INPUT RECORDS:
/---
@[simp] theorem State.modGroup_agenda (s : State) (q slot : Nat) (f : Group → Group) : (s.modGroup q slot f).agenda = s.agenda := by unfold State.modGroup; split <;> rfl
@[simp] theorem State.modGroup_now (s : State) (q slot : Nat) (f : Group → Group) : (s.modGroup q slot f).now = s.now := by unfold State.modGroup; split <;> rfl
@[simp] theorem State.modGroup_freeIx (s : State) (q slot : Nat) (f : Group → Group) : (s.modGroup q slot f).freeIx = s.freeIx := by unfold State.modGroup; split <;> rfl
@[simp] theorem State.modGroup_nextId (s : State) (q slot : Nat) (f : Group → Group) : (s.modGroup q slot f).nextId = s.nextId := by unfold State.modGroup; split <;> rfl
@[simp] theorem State.modGroup_cur (s : State) (q slot : Nat) (f : Group → Group) : (s.modGroup q slot f).cur = s.cur := by unfold State.modGroup; split <;> rfl
@[simp] theorem State.modGroup_outbox (s : State) (q slot : Nat) (f : Group → Group) : (s.modGroup q slot f).outbox = s.outbox := by unfold State.modGroup; split <;> rfl
@[simp] theorem State.modGroup_powered (s : State) (q slot : Nat) (f : Group → Group) : (s.modGroup q slot f).powered = s.powered := by unfold State.modGroup; split <;> rfl
@[simp] theorem State.modGroup_bootFailed (s : State) (q slot : Nat) (f : Group → Group) : (s.modGroup q slot f).bootFailed = s.bootFailed := by unfold State.modGroup; split <;> rfl
@[simp] theorem State.modGroup_sites (s : State) (q slot : Nat) (f : Group → Group) : (s.modGroup q slot f).sites = s.sites := by unfold State.modGroup; split <;> rfl
@[simp] theorem State.modGroup_mem (s : State) (q slot : Nat) (f : Group → Group) : (s.modGroup q slot f).mem = s.mem := by unfold State.modGroup; split <;> rfl
@[simp] theorem State.modGroup_lines (s : State) (q slot : Nat) (f : Group → Group) : (s.modGroup q slot f).lines = s.lines := by unfold State.modGroup; split <;> rfl
@[simp] theorem State.modGroup_blocks (s : State) (q slot : Nat) (f : Group → Group) : (s.modGroup q slot f).blocks = s.blocks := by unfold State.modGroup; split <;> rfl
@[simp] theorem State.modGroup_extents (s : State) (q slot : Nat) (f : Group → Group) : (s.modGroup q slot f).extents = s.extents := by unfold State.modGroup; split <;> rfl
@[simp] theorem State.modGroup_phys (s : State) (q slot : Nat) (f : Group → Group) : (s.modGroup q slot f).phys = s.phys := by unfold State.modGroup; split <;> rfl
@[simp] theorem State.modGroup_basins (s : State) (q slot : Nat) (f : Group → Group) : (s.modGroup q slot f).basins = s.basins := by unfold State.modGroup; split <;> rfl
@[simp] theorem State.modGroup_engines (s : State) (q slot : Nat) (f : Group → Group) : (s.modGroup q slot f).engines = s.engines := by unfold State.modGroup; split <;> rfl
@[simp] theorem State.modGroup_reqs (s : State) (q slot : Nat) (f : Group → Group) : (s.modGroup q slot f).reqs = s.reqs := by unfold State.modGroup; split <;> rfl
@[simp] theorem State.modGroup_inbound (s : State) (q slot : Nat) (f : Group → Group) : (s.modGroup q slot f).inbound = s.inbound := by unfold State.modGroup; split <;> rfl
@[simp] theorem State.modGroup_hostReads (s : State) (q slot : Nat) (f : Group → Group) : (s.modGroup q slot f).hostReads = s.hostReads := by unfold State.modGroup; split <;> rfl
@[simp] theorem State.modGroup_peerIn (s : State) (q slot : Nat) (f : Group → Group) : (s.modGroup q slot f).peerIn = s.peerIn := by unfold State.modGroup; split <;> rfl
@[simp] theorem State.modGroup_images (s : State) (q slot : Nat) (f : Group → Group) : (s.modGroup q slot f).images = s.images := by unfold State.modGroup; split <;> rfl
@[simp] theorem State.modGroup_saved (s : State) (q slot : Nat) (f : Group → Group) : (s.modGroup q slot f).saved = s.saved := by unfold State.modGroup; split <;> rfl
@[simp] theorem State.modGroup_savedEng (s : State) (q slot : Nat) (f : Group → Group) : (s.modGroup q slot f).savedEng = s.savedEng := by unfold State.modGroup; split <;> rfl
@[simp] theorem State.modGroup_stackCaps (s : State) (q slot : Nat) (f : Group → Group) : (s.modGroup q slot f).stackCaps = s.stackCaps := by unfold State.modGroup; split <;> rfl
@[simp] theorem State.modGroup_refills (s : State) (q slot : Nat) (f : Group → Group) : (s.modGroup q slot f).refills = s.refills := by unfold State.modGroup; split <;> rfl
@[simp] theorem State.modGroup_upAt (s : State) (q slot : Nat) (f : Group → Group) : (s.modGroup q slot f).upAt = s.upAt := by unfold State.modGroup; split <;> rfl
@[simp] theorem State.modGroup_rings (s : State) (q slot : Nat) (f : Group → Group) : (s.modGroup q slot f).rings = s.rings := by unfold State.modGroup; split <;> rfl
@[simp] theorem State.modGroup_gaps (s : State) (q slot : Nat) (f : Group → Group) : (s.modGroup q slot f).gaps = s.gaps := by unfold State.modGroup; split <;> rfl
@[simp] theorem State.modGroup_gapSet (s : State) (q slot : Nat) (f : Group → Group) : (s.modGroup q slot f).gapSet = s.gapSet := by unfold State.modGroup; split <;> rfl
@[simp] theorem State.modGroup_tokensSet (s : State) (q slot : Nat) (f : Group → Group) : (s.modGroup q slot f).tokensSet = s.tokensSet := by unfold State.modGroup; split <;> rfl
@[simp] theorem State.modGroup_eccs (s : State) (q slot : Nat) (f : Group → Group) : (s.modGroup q slot f).eccs = s.eccs := by unfold State.modGroup; split <;> rfl
@[simp] theorem State.modGroup_tripped (s : State) (q slot : Nat) (f : Group → Group) : (s.modGroup q slot f).tripped = s.tripped := by unfold State.modGroup; split <;> rfl
@[simp] theorem State.modGroup_lastThrottle (s : State) (q slot : Nat) (f : Group → Group) : (s.modGroup q slot f).lastThrottle = s.lastThrottle := by unfold State.modGroup; split <;> rfl
@[simp] theorem State.modGroup_errHeld (s : State) (q slot : Nat) (f : Group → Group) : (s.modGroup q slot f).errHeld = s.errHeld := by unfold State.modGroup; split <;> rfl
@[simp] theorem State.modGroup_pf (s : State) (q slot : Nat) (f : Group → Group) : (s.modGroup q slot f).pf = s.pf := by unfold State.modGroup; split <;> rfl
@[simp] theorem State.modGroup_pfCalls (s : State) (q slot : Nat) (f : Group → Group) : (s.modGroup q slot f).pfCalls = s.pfCalls := by unfold State.modGroup; split <;> rfl
@[simp] theorem State.modGroup_field (s : State) (q slot : Nat) (f : Group → Group) : (s.modGroup q slot f).field = s.field := by unfold State.modGroup; split <;> rfl
@[simp] theorem State.modGroup_turn (s : State) (q slot : Nat) (f : Group → Group) : (s.modGroup q slot f).turn = s.turn := by unfold State.modGroup; split <;> rfl
@[simp] theorem State.modGroup_lastTurn (s : State) (q slot : Nat) (f : Group → Group) : (s.modGroup q slot f).lastTurn = s.lastTurn := by unfold State.modGroup; split <;> rfl
@[simp] theorem State.modGroup_probes (s : State) (q slot : Nat) (f : Group → Group) : (s.modGroup q slot f).probes = s.probes := by unfold State.modGroup; split <;> rfl
@[simp] theorem State.modGroup_granted (s : State) (q slot : Nat) (f : Group → Group) : (s.modGroup q slot f).granted = s.granted := by unfold State.modGroup; split <;> rfl
@[simp] theorem State.modGroup_downStacks (s : State) (q slot : Nat) (f : Group → Group) : (s.modGroup q slot f).downStacks = s.downStacks := by unfold State.modGroup; split <;> rfl
@[simp] theorem State.modGroup_downPorts (s : State) (q slot : Nat) (f : Group → Group) : (s.modGroup q slot f).downPorts = s.downPorts := by unfold State.modGroup; split <;> rfl
@[simp] theorem State.modGroup_keyDraws (s : State) (q slot : Nat) (f : Group → Group) : (s.modGroup q slot f).keyDraws = s.keyDraws := by unfold State.modGroup; split <;> rfl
\---
REQUIRED WORK:
I'd like the lines above from the one with "s.engines := by unfold State.modGroup; split <;> rfl" up to and including the one with "s.upAt := by unfold State.modGroup; split <;> rfl" copied exactly, with no other lines.

SOLUTION TO THE EXERCISE:
@[simp] theorem State.modGroup_engines (s : State) (q slot : Nat) (f : Group → Group) : (s.modGroup q slot f).engines = s.engines := by unfold State.modGroup; split <;> rfl
@[simp] theorem State.modGroup_reqs (s : State) (q slot : Nat) (f : Group → Group) : (s.modGroup q slot f).reqs = s.reqs := by unfold State.modGroup; split <;> rfl
@[simp] theorem State.modGroup_inbound (s : State) (q slot : Nat) (f : Group → Group) : (s.modGroup q slot f).inbound = s.inbound := by unfold State.modGroup; split <;> rfl
@[simp] theorem State.modGroup_hostReads (s : State) (q slot : Nat) (f : Group → Group) : (s.modGroup q slot f).hostReads = s.hostReads := by unfold State.modGroup; split <;> rfl
@[simp] theorem State.modGroup_peerIn (s : State) (q slot : Nat) (f : Group → Group) : (s.modGroup q slot f).peerIn = s.peerIn := by unfold State.modGroup; split <;> rfl
@[simp] theorem State.modGroup_images (s : State) (q slot : Nat) (f : Group → Group) : (s.modGroup q slot f).images = s.images := by unfold State.modGroup; split <;> rfl
@[simp] theorem State.modGroup_saved (s : State) (q slot : Nat) (f : Group → Group) : (s.modGroup q slot f).saved = s.saved := by unfold State.modGroup; split <;> rfl
@[simp] theorem State.modGroup_savedEng (s : State) (q slot : Nat) (f : Group → Group) : (s.modGroup q slot f).savedEng = s.savedEng := by unfold State.modGroup; split <;> rfl
@[simp] theorem State.modGroup_stackCaps (s : State) (q slot : Nat) (f : Group → Group) : (s.modGroup q slot f).stackCaps = s.stackCaps := by unfold State.modGroup; split <;> rfl
@[simp] theorem State.modGroup_refills (s : State) (q slot : Nat) (f : Group → Group) : (s.modGroup q slot f).refills = s.refills := by unfold State.modGroup; split <;> rfl
@[simp] theorem State.modGroup_upAt (s : State) (q slot : Nat) (f : Group → Group) : (s.modGroup q slot f).upAt = s.upAt := by unfold State.modGroup; split <;> rfl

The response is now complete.